Tally the lines in the listing below that include "Obligations". Answer with the count and nothing more.
——
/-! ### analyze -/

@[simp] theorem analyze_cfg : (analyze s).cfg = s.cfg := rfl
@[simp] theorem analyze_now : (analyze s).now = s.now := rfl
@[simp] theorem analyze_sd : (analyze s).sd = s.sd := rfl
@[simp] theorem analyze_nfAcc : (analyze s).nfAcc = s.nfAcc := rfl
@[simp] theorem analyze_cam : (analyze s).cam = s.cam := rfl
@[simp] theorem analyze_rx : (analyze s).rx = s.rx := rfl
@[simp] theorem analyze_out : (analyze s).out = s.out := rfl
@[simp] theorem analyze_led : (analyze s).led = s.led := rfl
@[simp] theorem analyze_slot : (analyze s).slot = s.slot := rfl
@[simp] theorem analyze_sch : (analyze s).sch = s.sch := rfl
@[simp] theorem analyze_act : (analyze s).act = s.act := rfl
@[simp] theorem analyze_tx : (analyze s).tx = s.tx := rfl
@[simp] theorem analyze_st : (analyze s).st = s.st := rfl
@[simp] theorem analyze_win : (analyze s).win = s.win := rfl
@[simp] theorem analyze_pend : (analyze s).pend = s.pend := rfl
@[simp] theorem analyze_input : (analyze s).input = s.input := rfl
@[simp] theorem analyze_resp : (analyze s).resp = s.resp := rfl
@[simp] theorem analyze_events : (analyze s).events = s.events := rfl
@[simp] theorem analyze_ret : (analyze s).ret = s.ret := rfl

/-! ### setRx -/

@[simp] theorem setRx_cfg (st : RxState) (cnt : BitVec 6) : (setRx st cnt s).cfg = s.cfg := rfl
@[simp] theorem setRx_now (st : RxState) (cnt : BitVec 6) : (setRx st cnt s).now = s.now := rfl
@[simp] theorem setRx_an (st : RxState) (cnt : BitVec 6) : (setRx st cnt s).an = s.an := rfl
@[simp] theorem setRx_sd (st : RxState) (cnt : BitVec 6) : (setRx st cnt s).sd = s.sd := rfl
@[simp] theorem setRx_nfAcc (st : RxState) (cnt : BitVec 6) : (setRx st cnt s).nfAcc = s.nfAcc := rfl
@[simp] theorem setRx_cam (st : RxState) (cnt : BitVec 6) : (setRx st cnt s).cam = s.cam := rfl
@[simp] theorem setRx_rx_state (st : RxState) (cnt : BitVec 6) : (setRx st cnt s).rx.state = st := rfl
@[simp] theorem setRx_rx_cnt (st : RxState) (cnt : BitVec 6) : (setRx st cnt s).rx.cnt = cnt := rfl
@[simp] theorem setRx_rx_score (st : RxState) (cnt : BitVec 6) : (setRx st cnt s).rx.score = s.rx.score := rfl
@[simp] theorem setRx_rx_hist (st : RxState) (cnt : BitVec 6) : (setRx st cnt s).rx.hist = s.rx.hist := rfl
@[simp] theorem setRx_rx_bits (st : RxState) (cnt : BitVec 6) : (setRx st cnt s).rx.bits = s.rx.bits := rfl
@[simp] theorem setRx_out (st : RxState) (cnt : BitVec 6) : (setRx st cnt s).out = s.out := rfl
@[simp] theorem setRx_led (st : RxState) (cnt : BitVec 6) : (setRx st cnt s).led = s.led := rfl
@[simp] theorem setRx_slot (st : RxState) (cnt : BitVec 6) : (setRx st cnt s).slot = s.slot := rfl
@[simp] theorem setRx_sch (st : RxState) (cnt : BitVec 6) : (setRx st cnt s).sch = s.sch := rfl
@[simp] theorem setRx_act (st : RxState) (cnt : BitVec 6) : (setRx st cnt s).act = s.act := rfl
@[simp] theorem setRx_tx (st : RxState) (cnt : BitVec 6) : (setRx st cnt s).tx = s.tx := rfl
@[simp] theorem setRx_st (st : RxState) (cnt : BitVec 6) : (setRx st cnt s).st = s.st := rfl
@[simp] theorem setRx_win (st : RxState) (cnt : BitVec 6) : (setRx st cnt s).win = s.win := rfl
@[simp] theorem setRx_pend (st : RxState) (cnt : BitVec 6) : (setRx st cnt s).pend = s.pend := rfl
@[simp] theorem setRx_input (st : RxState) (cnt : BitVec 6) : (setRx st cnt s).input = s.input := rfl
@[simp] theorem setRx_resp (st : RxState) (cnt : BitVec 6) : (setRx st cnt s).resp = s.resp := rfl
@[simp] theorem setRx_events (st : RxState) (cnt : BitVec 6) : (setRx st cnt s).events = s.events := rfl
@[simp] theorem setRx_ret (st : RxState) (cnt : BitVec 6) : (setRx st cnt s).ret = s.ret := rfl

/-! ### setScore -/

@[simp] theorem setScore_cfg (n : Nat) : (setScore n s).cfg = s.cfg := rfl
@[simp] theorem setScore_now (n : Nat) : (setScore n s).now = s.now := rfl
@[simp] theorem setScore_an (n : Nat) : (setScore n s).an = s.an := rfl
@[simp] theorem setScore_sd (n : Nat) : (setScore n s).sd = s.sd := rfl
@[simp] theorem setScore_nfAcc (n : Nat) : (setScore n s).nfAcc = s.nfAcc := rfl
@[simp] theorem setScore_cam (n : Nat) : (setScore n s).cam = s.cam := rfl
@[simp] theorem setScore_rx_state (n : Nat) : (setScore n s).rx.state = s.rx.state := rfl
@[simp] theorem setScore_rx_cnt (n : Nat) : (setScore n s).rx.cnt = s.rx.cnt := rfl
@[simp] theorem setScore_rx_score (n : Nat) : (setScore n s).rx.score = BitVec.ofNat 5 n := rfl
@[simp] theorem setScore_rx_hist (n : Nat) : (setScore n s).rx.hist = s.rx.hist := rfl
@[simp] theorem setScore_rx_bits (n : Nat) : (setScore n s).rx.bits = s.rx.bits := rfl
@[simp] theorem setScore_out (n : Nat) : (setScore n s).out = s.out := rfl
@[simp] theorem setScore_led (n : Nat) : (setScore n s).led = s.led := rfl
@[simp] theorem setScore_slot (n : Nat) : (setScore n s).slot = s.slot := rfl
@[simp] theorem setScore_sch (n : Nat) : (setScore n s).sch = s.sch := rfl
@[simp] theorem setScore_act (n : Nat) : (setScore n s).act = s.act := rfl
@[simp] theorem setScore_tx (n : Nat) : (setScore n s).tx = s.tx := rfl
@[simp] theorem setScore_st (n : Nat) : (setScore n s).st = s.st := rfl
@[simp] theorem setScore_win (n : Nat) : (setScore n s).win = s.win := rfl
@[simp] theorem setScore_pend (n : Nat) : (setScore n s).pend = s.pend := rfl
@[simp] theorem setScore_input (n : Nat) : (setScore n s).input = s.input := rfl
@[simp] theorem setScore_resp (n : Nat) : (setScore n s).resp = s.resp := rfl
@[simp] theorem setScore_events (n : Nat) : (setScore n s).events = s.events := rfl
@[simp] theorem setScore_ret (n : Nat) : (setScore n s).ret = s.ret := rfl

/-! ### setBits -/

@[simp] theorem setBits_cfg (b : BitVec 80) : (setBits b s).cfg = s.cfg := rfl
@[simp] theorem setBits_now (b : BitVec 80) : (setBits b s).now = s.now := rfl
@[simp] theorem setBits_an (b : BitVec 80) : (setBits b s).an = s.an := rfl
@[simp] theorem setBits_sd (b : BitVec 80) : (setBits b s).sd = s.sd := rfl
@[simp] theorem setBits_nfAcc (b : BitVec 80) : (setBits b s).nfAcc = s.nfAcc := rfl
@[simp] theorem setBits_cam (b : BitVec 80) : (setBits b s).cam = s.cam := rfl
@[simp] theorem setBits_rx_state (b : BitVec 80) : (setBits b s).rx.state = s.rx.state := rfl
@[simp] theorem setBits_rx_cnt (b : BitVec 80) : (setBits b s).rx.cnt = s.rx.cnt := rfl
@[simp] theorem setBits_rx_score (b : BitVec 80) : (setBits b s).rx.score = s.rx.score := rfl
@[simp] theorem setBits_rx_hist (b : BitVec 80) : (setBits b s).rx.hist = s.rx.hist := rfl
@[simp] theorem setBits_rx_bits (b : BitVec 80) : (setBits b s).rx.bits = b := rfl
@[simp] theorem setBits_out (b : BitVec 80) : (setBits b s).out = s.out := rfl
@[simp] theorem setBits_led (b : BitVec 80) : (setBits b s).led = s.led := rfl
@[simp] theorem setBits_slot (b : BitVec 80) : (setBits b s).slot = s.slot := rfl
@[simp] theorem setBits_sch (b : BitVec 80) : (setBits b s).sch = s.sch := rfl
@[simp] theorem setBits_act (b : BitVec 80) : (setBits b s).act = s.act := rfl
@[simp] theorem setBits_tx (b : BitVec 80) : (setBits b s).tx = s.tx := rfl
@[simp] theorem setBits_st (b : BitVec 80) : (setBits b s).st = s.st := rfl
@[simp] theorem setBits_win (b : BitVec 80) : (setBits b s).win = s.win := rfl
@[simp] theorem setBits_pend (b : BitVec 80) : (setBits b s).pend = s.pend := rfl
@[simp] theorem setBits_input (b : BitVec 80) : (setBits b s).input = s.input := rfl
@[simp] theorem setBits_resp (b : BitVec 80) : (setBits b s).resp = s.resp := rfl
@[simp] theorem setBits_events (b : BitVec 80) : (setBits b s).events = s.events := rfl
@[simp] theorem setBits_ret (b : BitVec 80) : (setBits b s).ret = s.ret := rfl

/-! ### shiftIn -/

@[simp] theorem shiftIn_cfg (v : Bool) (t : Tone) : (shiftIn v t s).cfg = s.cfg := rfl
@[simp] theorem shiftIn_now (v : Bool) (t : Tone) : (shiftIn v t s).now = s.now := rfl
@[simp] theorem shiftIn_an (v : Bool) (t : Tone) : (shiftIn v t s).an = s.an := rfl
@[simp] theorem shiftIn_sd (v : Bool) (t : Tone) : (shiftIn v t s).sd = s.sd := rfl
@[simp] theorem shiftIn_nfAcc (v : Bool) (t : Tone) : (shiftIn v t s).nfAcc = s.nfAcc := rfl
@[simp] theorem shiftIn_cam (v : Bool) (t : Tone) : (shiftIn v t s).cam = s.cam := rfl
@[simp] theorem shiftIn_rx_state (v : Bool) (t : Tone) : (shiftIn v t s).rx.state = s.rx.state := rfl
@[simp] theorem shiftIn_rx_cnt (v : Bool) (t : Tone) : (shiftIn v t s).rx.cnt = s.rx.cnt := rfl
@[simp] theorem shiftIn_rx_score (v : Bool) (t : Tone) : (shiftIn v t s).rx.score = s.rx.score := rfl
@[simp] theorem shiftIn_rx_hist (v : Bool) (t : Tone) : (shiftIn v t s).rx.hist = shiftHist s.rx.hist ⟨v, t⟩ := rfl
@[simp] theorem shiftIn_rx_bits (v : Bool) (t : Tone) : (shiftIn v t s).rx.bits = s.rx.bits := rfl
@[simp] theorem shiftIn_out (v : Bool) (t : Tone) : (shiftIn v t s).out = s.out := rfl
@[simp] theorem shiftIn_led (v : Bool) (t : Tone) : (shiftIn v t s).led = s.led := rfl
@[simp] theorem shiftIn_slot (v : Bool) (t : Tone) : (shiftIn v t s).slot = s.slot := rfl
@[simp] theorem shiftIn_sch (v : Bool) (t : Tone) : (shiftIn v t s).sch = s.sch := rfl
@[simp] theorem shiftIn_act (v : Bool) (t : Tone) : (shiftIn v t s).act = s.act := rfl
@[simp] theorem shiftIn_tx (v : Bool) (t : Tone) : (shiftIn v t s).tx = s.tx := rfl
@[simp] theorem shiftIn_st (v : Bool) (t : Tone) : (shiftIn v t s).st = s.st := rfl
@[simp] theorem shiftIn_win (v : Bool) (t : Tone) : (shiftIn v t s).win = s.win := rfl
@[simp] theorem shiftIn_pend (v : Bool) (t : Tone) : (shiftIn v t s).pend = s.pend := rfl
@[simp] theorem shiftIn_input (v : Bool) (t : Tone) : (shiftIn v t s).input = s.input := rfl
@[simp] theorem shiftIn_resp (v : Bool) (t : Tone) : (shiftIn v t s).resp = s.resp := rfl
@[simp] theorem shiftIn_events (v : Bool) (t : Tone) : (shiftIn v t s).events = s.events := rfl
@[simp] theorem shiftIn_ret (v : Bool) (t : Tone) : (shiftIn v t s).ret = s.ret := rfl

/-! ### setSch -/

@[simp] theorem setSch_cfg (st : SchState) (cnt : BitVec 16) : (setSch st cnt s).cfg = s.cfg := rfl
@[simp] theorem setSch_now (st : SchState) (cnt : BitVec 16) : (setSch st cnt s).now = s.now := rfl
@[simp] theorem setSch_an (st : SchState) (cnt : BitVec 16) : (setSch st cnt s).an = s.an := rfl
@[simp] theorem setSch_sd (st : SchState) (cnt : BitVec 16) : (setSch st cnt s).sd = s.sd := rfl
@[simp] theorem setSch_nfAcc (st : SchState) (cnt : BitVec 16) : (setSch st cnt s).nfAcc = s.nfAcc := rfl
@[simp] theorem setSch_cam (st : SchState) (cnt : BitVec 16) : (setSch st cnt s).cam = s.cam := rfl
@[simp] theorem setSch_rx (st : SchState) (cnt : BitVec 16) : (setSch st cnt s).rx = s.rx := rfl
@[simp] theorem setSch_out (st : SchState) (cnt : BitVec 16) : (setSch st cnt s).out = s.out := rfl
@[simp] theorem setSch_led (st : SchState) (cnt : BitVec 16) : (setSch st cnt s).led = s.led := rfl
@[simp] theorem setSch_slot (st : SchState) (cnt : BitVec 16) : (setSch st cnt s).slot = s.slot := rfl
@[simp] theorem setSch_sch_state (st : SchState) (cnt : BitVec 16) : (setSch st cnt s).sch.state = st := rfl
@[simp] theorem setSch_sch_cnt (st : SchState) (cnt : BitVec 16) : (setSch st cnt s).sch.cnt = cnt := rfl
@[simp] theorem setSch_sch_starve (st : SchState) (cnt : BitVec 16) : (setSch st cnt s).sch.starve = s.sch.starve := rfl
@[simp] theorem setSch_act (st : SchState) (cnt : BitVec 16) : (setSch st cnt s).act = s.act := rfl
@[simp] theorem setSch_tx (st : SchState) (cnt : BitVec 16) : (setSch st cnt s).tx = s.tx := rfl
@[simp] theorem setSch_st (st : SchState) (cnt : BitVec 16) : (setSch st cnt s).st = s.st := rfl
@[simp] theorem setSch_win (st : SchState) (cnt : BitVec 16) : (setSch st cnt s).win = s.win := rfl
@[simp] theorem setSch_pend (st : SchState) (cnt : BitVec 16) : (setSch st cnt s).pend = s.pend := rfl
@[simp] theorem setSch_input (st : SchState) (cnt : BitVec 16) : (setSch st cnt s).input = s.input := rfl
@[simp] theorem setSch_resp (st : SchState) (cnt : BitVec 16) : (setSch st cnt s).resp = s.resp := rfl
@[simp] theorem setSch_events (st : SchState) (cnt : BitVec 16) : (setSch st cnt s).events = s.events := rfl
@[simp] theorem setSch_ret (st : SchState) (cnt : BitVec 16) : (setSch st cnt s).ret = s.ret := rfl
——
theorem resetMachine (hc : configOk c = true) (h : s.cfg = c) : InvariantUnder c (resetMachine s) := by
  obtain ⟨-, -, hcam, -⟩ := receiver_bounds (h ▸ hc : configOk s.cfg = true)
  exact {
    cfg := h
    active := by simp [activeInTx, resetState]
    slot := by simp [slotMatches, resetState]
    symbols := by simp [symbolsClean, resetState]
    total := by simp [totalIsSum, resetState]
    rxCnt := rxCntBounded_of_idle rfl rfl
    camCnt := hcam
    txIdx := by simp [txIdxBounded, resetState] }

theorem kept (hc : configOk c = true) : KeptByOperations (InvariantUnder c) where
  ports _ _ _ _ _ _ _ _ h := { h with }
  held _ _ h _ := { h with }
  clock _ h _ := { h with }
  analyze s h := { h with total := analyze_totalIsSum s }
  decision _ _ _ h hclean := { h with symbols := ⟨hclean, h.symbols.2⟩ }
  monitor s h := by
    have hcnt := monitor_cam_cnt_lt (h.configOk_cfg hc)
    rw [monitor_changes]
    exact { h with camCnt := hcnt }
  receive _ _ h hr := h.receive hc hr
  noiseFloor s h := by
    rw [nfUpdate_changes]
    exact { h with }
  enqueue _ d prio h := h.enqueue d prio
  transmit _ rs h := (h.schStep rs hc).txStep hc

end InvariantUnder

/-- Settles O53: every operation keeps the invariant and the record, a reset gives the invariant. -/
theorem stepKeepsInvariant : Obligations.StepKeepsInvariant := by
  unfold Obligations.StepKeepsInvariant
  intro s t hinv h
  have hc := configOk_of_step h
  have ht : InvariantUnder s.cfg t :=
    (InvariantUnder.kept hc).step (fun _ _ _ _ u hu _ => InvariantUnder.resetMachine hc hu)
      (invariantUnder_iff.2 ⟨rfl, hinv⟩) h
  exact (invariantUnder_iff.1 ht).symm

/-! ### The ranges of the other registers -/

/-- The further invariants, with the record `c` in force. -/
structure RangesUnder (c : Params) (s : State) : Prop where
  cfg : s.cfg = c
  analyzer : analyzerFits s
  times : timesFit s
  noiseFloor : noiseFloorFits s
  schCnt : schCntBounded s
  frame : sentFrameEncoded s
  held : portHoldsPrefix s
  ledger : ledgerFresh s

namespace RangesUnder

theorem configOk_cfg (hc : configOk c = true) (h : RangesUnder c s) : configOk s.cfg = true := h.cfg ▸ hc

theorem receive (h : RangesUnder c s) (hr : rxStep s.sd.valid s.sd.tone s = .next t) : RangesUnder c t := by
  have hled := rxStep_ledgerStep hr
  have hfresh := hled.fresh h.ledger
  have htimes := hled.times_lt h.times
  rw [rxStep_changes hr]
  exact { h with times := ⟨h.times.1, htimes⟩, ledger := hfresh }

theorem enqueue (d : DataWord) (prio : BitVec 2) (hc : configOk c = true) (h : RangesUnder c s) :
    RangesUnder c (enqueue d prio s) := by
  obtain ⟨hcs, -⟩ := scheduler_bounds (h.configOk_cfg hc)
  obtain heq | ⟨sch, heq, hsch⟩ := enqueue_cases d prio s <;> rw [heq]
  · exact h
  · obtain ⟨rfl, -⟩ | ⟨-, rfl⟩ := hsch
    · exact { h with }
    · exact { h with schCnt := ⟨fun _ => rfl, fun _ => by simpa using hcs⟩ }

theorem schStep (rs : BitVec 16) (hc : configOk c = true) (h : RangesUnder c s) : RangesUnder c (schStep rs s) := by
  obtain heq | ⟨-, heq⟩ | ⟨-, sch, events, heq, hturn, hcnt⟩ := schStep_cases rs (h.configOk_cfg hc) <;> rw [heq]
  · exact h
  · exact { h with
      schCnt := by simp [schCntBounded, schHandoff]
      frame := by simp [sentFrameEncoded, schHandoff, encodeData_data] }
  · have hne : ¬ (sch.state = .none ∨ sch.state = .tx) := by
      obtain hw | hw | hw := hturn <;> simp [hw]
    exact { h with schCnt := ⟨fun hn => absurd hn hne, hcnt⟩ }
——
__Response area__.
2